(Stored data)
╭──

-- ==== Sys2Proof/Certificates/Slice0/Obligations.lean ====
section
/-! DEFINITION. The statements for the provers, one `def Obligations.<Name> : Prop` each, from the numbered rules of spec/.
A next state is written as the old state with the fields that change, so each such statement is also the command's frame:
every field not named is unchanged. -/

namespace Sys2Proof.Machine

open Sys2Proof

/-! Words the statements use. They restate the spec and call no meaning of the machine. -/

/-- `STATUS` after a command with OP byte `op` ended with result `e` (R250). -/
def endStatus (op : Byte) (e : CmdError) : Status := { busy := false, err := e, lastOp := op }

/-- The bytes of a buffer from offset `off` on, one by one (R11). -/
def slice (s : State) (b : Buf) (off n : Nat) : List Byte := (List.range n).map fun k => s.bufByte b (off + k)

/-- The outer-header length in bytes that the capture declares (R152). -/
def declaredHlen (s : State) : Nat := if s.capLen = 0 then 0 else 4 * ((s.byteAt 0).toNat % 16)

/-- The 16-bit big-endian field at `RX[a]` (R12). -/
def rxField16 (s : State) (a : Nat) : Half := s.byteAt a ++ s.byteAt (a + 1)

/-- The 32-bit big-endian field at `RX[a]` (R12). -/
def rxField32 (s : State) (a : Nat) : Word :=
  (s.byteAt a ++ s.byteAt (a + 1)) ++ (s.byteAt (a + 2) ++ s.byteAt (a + 3))

/-- The high and the low byte of a 16-bit field, in wire order (R12). -/
def wire16 (v : Half) : List Byte := [v.extractLsb' 8 8, v.extractLsb' 0 8]

/-- The echo header with checksum field `c` (R107). -/
def wireHeader (typ code : Byte) (c id seq : Half) : List Byte :=
  [typ, code] ++ (wire16 c ++ (wire16 id ++ wire16 seq))

/-- The histogram `h` with the bytes `bs` counted (R186). -/
def counted (h : Vector Half 256) (bs : List Byte) : Vector Half 256 :=
  Vector.ofFn fun v => h[v] + BitVec.ofNat 16 (bs.countP fun b => b.toNat == v.val)

/-- The payload of the frame that decoding `s` finds (R156). -/
def framePayload (s : State) : List Byte := slice s .rx s.decodeFrame.off.toNat s.decodeFrame.len.toNat

/-- The entropy unit once exactly the frame's payload is classified (R213). -/
def frameEnt (s : State) : Ent :=
  let h := counted Ent.cleared.hist (framePayload s)
  { hist := h
    n := s.decodeFrame.len
    score := BitVec.ofNat 16 (entropyScore (counts h))
    verdict := verdictOf (counts h) s.decodeFrame.len.toNat s.th
    valid := true }

/-- W0 of a record as the sum of its fields at their bit positions (R220). -/
def recordW0 (kind verdict csumBad dres score : Nat) : Word :=
  BitVec.ofNat 32 (kind + 16 * verdict + 64 * csumBad + 256 * dres + 65536 * score)

/-- W3 of a record: ID in 15:0, SEQ in 31:16 (R220). -/
def recordW3 (d : Dec) : Word := BitVec.ofNat 32 (d.id.toNat + 65536 * d.seq.toNat)

/-- The PASS record of the frame that decoding `s` finds: TRIM_OFF in W2 15:0, TRIM_LEN in W2 31:16 (R220; the trimming is
the subject of a statement of its own). -/
def framePassRecord (s : State) : LogRecord :=
  let trim := ({ s with dec := s.decodeFrame } : State).trim
  { w0 := recordW0 2 0 s.decodeFrame.csumBad.toNat 1 (frameEnt s).score.toNat
    w1 := s.decodeFrame.src
    w2 := BitVec.ofNat 32 (trim.1.toNat + 65536 * trim.2.toNat)
    w3 := recordW3 s.decodeFrame }
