-- ==== Sys2Proof/Laws/Exec.lean ====
section
/-! SUPPORT. What each command with a check can do, said once: the ends of CSUM.BUF, ENCODE, ENT.BYTE, ENT.BUF, PROCESS and
LOG.POP with the condition that leads to each. Every other command has one end, by unfolding. -/

namespace Sys2Proof.Machine

open Sys2Proof

/-- CSUM.BUF: the range is added, or RANGE (R136). -/
theorem execCsumBuf_cases (b : Buf) (s : State) :
    (s.arg.off.toNat + s.arg.len.toNat ≤ 65536 ∧
      execCsumBuf b s = .next ((s.accumulate (s.argBytes b)).finish 0x04 .ok)) ∨
    (65536 < s.arg.off.toNat + s.arg.len.toNat ∧ execCsumBuf b s = .next (s.finish 0x04 .range)) := by
  rcases Nat.lt_or_ge 65536 (s.arg.off.toNat + s.arg.len.toNat) with h | h
  · exact .inr ⟨h, if_neg (by simpa [State.argInRange] using h)⟩
  · exact .inl ⟨h, if_pos (by simpa [State.argInRange] using h)⟩

/-- ENCODE's two checks (R163, R166). -/
theorem State.encodeTooLarge_iff (s : State) : s.encodeTooLarge = true ↔
    0xFFFF < 8 + s.enc.plen.toNat ∨ (s.enc.fsize ≠ 0 ∧ s.enc.fsize.toNat < 8 + s.enc.plen.toNat) := by
  simp only [State.encodeTooLarge, Config.innerHdr, Bool.or_eq_true, Bool.and_eq_true, decide_eq_true_eq, bne_iff_ne]

/-- ENCODE: the frame is built, or ENC_TOO_LARGE (R163). -/
theorem execEncode_cases (s : State) :
    (s.encodeTooLarge = true ∧ execEncode s = .next (s.finish 0x11 .encTooLarge)) ∨
    (s.encodeTooLarge = false ∧ execEncode s = .next
      ((s.encodeFrame s.enc.typ s.enc.code s.enc.id s.enc.seq s.enc.plen.toNat s.encodeFlen).finish 0x11 .ok)) := by
  cases h : s.encodeTooLarge
  · exact .inr ⟨rfl, if_neg (by simp [h])⟩
  · exact .inl ⟨rfl, if_pos h⟩

/-- ENT.BYTE: the byte is counted, or ENT_FULL (R185). -/
theorem execEntByte_cases (b : Byte) (s : State) :
    (s.ent.n.toNat + 1 ≤ 0xFFFF ∧ execEntByte b s = .next ((s.count [b]).finish 0x21 .ok)) ∨
    (0xFFFF < s.ent.n.toNat + 1 ∧ execEntByte b s = .next (s.finish 0x21 .entFull)) := by
  rcases Nat.lt_or_ge 0xFFFF (s.ent.n.toNat + 1) with h | h
  · exact .inr ⟨h, if_neg (by simpa [State.entFits] using h)⟩
  · exact .inl ⟨h, if_pos (by simpa [State.entFits] using h)⟩

/-- ENT.BUF: the range is counted, or RANGE, or ENT_FULL (R186, R254). -/
theorem execEntBuf_cases (b : Buf) (s : State) :
    (s.arg.off.toNat + s.arg.len.toNat ≤ 65536 ∧ s.ent.n.toNat + s.arg.len.toNat ≤ 0xFFFF ∧
      execEntBuf b s = .next ((s.count (s.argBytes b)).finish 0x22 .ok)) ∨
    (65536 < s.arg.off.toNat + s.arg.len.toNat ∧ execEntBuf b s = .next (s.finish 0x22 .range)) ∨
    (s.arg.off.toNat + s.arg.len.toNat ≤ 65536 ∧ 0xFFFF < s.ent.n.toNat + s.arg.len.toNat ∧
      execEntBuf b s = .next (s.finish 0x22 .entFull)) := by
  unfold execEntBuf
  rcases Nat.lt_or_ge 65536 (s.arg.off.toNat + s.arg.len.toNat) with h | h
  · exact .inr (.inl ⟨h, if_pos (by simpa [State.argInRange] using h)⟩)
  · rw [if_neg (by simpa [State.argInRange] using h)]
    rcases Nat.lt_or_ge 0xFFFF (s.ent.n.toNat + s.arg.len.toNat) with h2 | h2
    · exact .inr (.inr ⟨h, h2, if_pos (by simpa [State.entFits] using h2)⟩)
    · exact .inl ⟨h, h2, if_neg (by simpa [State.entFits] using h2)⟩

/-- PROCESS: LOG_FULL, or a frame dropped by the decode, or a classified frame (R210-R213). -/
theorem execProcess_cases (s : State) :
    (s.log.length = s.logDepth.toNat ∧ execProcess s = .next (s.finish 0x30 .logFull)) ∨
    (s.log.length ≠ s.logDepth.toNat ∧ s.decodeFrame.dres ≠ .ok ∧
      execProcess s = .next (({ s with dec := s.decodeFrame } : State).dropFrame.finish 0x30 .ok)) ∨
    (s.log.length ≠ s.logDepth.toNat ∧ s.decodeFrame.dres = .ok ∧
      execProcess s = .next (({ s with dec := s.decodeFrame } : State).classifyFrame.filterVerdict.finish 0x30 .ok)) := by
  unfold execProcess
  by_cases h : s.log.length = s.logDepth.toNat
  · exact .inl ⟨h, if_pos (by simpa [State.logIsFull] using h)⟩
  · rw [if_neg (by simpa [State.logIsFull] using h)]
    by_cases hd : s.decodeFrame.dres = .ok
    · exact .inr (.inr ⟨h, hd, if_neg (not_not.mpr hd)⟩)
    · exact .inr (.inl ⟨h, hd, if_pos hd⟩)

/-- LOG.POP: the head is removed, or LOG_EMPTY (R222). -/
theorem execLogPop_cases (s : State) :
    (s.log ≠ [] ∧ execLogPop s = .next (s.popLog.finish 0x31 .ok)) ∨
    (s.log = [] ∧ execLogPop s = .next (s.finish 0x31 .logEmpty)) := by
  by_cases h : s.log = []
  · exact .inr ⟨h, if_pos (by simpa using h)⟩
  · exact .inl ⟨h, if_neg (by simpa using h)⟩

end Sys2Proof.Machine
end

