/-- An idle engine waits (R283). -/
theorem engineStep_idle {s : State} (hb : s.status.busy = false) : engineStep s = .next s := by
  rcases engineStep_cases s with ⟨-, waits⟩ | ⟨busy, -⟩ | ⟨busy, -⟩
  · exact waits
  · rw [hb] at busy; cases busy
  · rw [hb] at busy; cases busy

/-- A word that no row selects is illegal (R105). -/
theorem decodeWord_error_of_no_row {w : Word} (h : ∀ r ∈ opTable, w &&& r.mask ≠ r.pattern) :
    ∃ e, decodeWord w = .error e :=
  (decodeWord_error_iff w).mpr ((no_row_selects_iff w).mp h)

/-- A word carries the OP byte of the command it decodes to (R101). -/
theorem opcode_of_decodeWord {w : Word} {i : Instr} (h : decodeWord w = .ok i) : i.opcode = w.extractLsb' 0 8 :=
  (decodeFields_eq_ok_iff.mp h).1.1.symm

/-- Settles O6: the token is taken before the engine moves, and it leaves the latched word alone. -/
theorem stepRunsTheLatchedCommand : Obligations.StepRunsTheLatchedCommand := fun s _ hf hb hd =>
  ⟨fun hi => (step_noInput hf hi).trans (engineStep_legal hb hd),
    fun hi => (step_engineTurn hf hi).trans (engineStep_legal (s := s.takeInput) hb hd)⟩

/-- Settles O7: a word that no row selects is one the decoder refuses. -/
theorem illegalWordChangesOnlyStatus : Obligations.IllegalWordChangesOnlyStatus := by
  intro s hf hb rows
  obtain ⟨e, hd⟩ := decodeWord_error_of_no_row rows
  exact ⟨fun hi => (step_noInput hf hi).trans (engineStep_illegal hb hd),
    fun hi => (step_engineTurn hf hi).trans (engineStep_illegal (s := s.takeInput) hb hd)⟩

/-- Settles O8: the latched word ends as its command or as an illegal word. -/
theorem engineStepClearsBusy : Obligations.EngineStepClearsBusy := by
  rintro s ⟨hf, hi⟩ hb
  rw [step_noInput hf hi]
  cases hd : decodeWord s.cmdl with
  | ok i =>
    rw [engineStep_legal hb hd, exec_eq]
    exact ⟨_, rfl, rfl, opcode_of_decodeWord hd⟩
  | error e => exact ⟨_, engineStep_illegal hb hd, rfl, rfl⟩

/-- Settles O9: with no input the step is the engine's, which waits. -/
theorem idleEngineWaits : Obligations.IdleEngineWaits := fun _ ⟨hf, hi⟩ hb =>
  (step_noInput hf hi).trans (engineStep_idle hb)

/-! ### The idle latch -/

theorem SameButIdleLatch.refl (s : State) : SameButIdleLatch s s := ⟨rfl, fun _ => rfl⟩

theorem OutcomesAgree.refl (o : Host.Outcome State Fault Refusal) : OutcomesAgree o o := by
  cases o with
  | next s => exact SameButIdleLatch.refl s
  | fault | refused => rfl

/-- With BUSY = 1 the latch is the same too (R58). -/
theorem SameButIdleLatch.eq_of_busy {s t : State} (h : SameButIdleLatch s t) (busy : s.status.busy = true) : s = t := by
  obtain ⟨rest, latch⟩ := h
  rw [rest, latch busy]

/-- While idle, the word in the latch may be any. -/
theorem SameButIdleLatch.of_idle {s t : State} (rest : s = { t with cmdl := s.cmdl }) (idle : t.status.busy = false) :
    SameButIdleLatch s t := by
  refine ⟨rest, fun busy => ?_⟩
  rw [rest] at busy
  cases idle.symm.trans busy

/-- States that differ in the idle latch only are an idle state with two words in the latch. -/
theorem SameButIdleLatch.exists_of_idle {s t : State} (h : SameButIdleLatch s t) (idle : s.status.busy = false) :
    t.status.busy = false ∧ ∃ c, s = { t with cmdl := c } := by
  obtain ⟨rest, -⟩ := h
  refine ⟨?_, _, rest⟩
  rw [rest] at idle
  exact idle

/-- An exchange is recorded alike (R18). -/
theorem SameButIdleLatch.observe {s t : State} (h : SameButIdleLatch s t) (x : HostAccess) (r : Response) :
    SameButIdleLatch (s.observe x r) (t.observe x r) := by
  obtain ⟨rest, latch⟩ := h
  exact ⟨congrArg (State.observe · x r) rest, latch⟩

section
variable {t : State} (idle : t.status.busy = false) (c : Word)
include idle

/-- A host write to an idle block does not depend on the latch, and a write to CMD ends the difference (R23). -/
theorem State.writeData_sameButIdleLatch (a : Addr) (w : Width) (v : Word) :
    SameButIdleLatch (({ t with cmdl := c } : State).writeData a w v) (t.writeData a w v) := by
  simp only [State.writeData]
  split
  case h_1 => exact .of_idle rfl idle
  case h_3 => exact .of_idle rfl idle
  case h_2 =>
    split
    case h_2 => exact .of_idle rfl idle
    case h_1 r _ =>
      cases r with
      | hist v => exact .of_idle rfl idle
      | named r =>
        cases r
        case cmd => exact .refl _
        all_goals exact .of_idle rfl idle

/-- A host access to an idle block does not depend on the latch, nor does its response. -/
theorem State.hostAccess_sameButIdleLatch (x : HostAccess) :
    SameButIdleLatch (({ t with cmdl := c } : State).hostAccess x) (t.hostAccess x) := by
  cases x with
  | read a w => exact .of_idle rfl idle
  | write a w v =>
    cases ok : busOk a w with
    | false =>
      rw [State.hostAccess_write_busError _ ok, State.hostAccess_write_busError _ ok]
      exact SameButIdleLatch.observe (.of_idle rfl idle) _ _
    | true =>
      rw [State.hostAccess_write_idle _ ok idle, State.hostAccess_write_idle { t with cmdl := c } ok idle]
      exact (State.writeData_sameButIdleLatch idle c a w v).observe _ _

/-- An unmarked step of an idle block never reads the latch (R58). -/
theorem stepUnmarked_sameButIdleLatch : OutcomesAgree (stepUnmarked { t with cmdl := c }) (stepUnmarked t) := by
  simp only [stepUnmarked]
  cases t.env.inputs with
  | nil =>
    rw [engineStep_idle idle, engineStep_idle (s := { t with cmdl := c }) idle]
    exact .of_idle rfl idle
  | cons x xs =>
    cases x with
    | access x => exact State.hostAccess_sameButIdleLatch (t := t.takeInput) idle c x
    | hardReset => exact .refl _
    | engineTurn =>
      simp only
      rw [engineStep_idle (s := t.takeInput) idle, engineStep_idle (s := ({ t with cmdl := c } : State).takeInput) idle]
      exact SameButIdleLatch.of_idle (t := t.takeInput) rfl idle

end

/-- A marked state stops at every step but a hardware reset (R258). -/
theorem step_marked {s : State} {f : Fault} {fs : List Fault} (hf : s.faults = f :: fs)
    (hi : s.env.inputs.head? ≠ some .hardReset) : step s = .fault f := by
  simp [step, hi, hf]

/-- A step that is not stopped by a mark goes by its inputs (R255, R258). -/
theorem step_eq_stepUnmarked {s : State} (h : s.env.inputs.head? = some .hardReset ∨ s.faults = []) :
    step s = stepUnmarked s := by
  unfold step
  rcases h with reset | unmarked
  · exact if_pos reset
  · simp [unmarked]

╰──

**Action item:** From the first line of the data through the line with "rules of spec/.", quote each line exactly and add nothing else.

**Problem solution:**
-- ==== Sys2Proof/Certificates/Slice0/Obligations.lean ====
section
/-! DEFINITION. The statements for the provers, one `def Obligations.<Name> : Prop` each, from the numbered rules of spec/.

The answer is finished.